Collected data entries
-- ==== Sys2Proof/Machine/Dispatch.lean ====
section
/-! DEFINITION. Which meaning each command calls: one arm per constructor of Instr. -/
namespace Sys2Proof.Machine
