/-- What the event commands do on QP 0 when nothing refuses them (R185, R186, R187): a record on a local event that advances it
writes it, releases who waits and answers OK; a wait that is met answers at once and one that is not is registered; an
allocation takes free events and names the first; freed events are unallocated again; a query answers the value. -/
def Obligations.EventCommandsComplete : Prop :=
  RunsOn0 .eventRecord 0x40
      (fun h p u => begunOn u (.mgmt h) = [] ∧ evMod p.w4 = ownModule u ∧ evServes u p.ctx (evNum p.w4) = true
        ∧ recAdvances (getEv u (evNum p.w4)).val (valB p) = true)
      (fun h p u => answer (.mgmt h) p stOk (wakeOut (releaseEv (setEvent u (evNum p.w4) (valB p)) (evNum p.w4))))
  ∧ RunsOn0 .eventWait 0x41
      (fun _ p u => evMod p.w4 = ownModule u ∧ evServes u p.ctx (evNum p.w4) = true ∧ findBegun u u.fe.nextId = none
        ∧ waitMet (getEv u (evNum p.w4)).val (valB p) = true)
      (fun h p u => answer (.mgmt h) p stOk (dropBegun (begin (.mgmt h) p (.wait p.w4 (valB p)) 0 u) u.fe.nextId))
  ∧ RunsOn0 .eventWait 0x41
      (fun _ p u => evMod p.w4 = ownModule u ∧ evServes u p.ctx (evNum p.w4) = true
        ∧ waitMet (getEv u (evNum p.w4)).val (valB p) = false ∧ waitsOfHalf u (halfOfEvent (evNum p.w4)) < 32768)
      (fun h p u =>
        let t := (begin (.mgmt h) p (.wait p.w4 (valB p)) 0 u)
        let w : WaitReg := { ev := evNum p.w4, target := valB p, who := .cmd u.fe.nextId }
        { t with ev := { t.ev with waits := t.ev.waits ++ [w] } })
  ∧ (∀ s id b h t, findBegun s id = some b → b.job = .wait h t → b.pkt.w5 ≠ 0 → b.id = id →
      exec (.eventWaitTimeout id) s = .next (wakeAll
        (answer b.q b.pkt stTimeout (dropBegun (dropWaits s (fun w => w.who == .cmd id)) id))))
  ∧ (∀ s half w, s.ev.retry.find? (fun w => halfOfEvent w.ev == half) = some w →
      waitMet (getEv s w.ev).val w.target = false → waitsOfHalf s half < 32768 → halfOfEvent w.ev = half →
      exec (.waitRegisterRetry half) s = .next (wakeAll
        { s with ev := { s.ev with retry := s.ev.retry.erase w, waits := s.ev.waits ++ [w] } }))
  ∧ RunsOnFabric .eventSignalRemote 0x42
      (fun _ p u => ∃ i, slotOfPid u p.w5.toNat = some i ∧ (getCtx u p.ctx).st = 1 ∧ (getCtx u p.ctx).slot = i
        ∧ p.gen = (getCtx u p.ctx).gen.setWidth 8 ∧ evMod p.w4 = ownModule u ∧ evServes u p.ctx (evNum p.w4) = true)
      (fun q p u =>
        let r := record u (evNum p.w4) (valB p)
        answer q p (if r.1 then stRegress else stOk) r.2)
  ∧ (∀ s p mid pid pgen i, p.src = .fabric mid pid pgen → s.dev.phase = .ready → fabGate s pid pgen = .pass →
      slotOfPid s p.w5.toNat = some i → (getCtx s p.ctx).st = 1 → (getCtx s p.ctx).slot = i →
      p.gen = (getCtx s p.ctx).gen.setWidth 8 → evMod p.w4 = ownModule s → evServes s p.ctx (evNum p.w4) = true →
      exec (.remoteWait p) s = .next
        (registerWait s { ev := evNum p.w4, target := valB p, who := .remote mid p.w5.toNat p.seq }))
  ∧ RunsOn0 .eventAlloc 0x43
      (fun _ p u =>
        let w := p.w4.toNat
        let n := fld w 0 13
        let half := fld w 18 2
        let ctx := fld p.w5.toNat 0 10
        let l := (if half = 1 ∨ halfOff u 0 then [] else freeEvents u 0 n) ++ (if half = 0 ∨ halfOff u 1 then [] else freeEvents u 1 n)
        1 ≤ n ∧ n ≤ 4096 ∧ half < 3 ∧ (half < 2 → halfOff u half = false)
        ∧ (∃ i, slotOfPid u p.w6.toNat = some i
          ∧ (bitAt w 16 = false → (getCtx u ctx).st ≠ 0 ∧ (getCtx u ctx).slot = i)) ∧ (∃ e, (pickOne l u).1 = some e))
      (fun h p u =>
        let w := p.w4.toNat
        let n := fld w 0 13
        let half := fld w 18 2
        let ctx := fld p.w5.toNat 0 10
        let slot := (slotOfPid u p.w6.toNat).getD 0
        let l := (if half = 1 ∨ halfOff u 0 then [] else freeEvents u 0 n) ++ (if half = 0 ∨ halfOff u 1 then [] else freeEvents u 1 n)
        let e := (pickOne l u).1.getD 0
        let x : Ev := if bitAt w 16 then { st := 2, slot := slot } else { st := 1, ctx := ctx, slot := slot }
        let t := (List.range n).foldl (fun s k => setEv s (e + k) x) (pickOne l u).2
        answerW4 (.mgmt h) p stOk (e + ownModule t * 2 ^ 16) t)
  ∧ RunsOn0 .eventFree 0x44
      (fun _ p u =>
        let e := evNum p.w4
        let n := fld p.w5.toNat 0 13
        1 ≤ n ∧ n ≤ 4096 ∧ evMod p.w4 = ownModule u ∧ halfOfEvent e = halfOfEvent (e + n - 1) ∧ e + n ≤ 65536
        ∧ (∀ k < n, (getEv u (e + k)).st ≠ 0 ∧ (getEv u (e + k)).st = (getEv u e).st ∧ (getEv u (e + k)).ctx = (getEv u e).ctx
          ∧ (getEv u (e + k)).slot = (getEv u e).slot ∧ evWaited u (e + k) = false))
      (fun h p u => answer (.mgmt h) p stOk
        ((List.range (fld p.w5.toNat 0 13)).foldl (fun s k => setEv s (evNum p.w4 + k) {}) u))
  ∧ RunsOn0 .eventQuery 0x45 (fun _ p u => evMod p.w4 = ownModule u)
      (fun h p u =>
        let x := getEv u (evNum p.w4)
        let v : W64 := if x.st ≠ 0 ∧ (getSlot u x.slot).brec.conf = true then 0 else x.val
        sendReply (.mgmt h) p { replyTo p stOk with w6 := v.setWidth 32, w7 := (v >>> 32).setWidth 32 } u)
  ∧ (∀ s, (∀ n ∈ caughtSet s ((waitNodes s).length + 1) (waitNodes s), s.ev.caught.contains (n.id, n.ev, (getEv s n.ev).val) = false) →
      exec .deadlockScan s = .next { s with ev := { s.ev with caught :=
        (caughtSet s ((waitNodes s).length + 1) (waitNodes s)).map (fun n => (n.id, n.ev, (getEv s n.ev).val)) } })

=== Exercise directions ===
Please reproduce, exactly as they appear above, the lines from the line containing "t.ev with waits" up to and including the line containing "(answer b.q b.pkt".

=== Answer space ===
        { t with ev := { t.ev with waits := t.ev.waits ++ [w] } })
  ∧ (∀ s id b h t, findBegun s id = some b → b.job = .wait h t → b.pkt.w5 ≠ 0 → b.id = id →
      exec (.eventWaitTimeout id) s = .next (wakeAll
        (answer b.q b.pkt stTimeout (dropBegun (dropWaits s (fun w => w.who == .cmd id)) id))))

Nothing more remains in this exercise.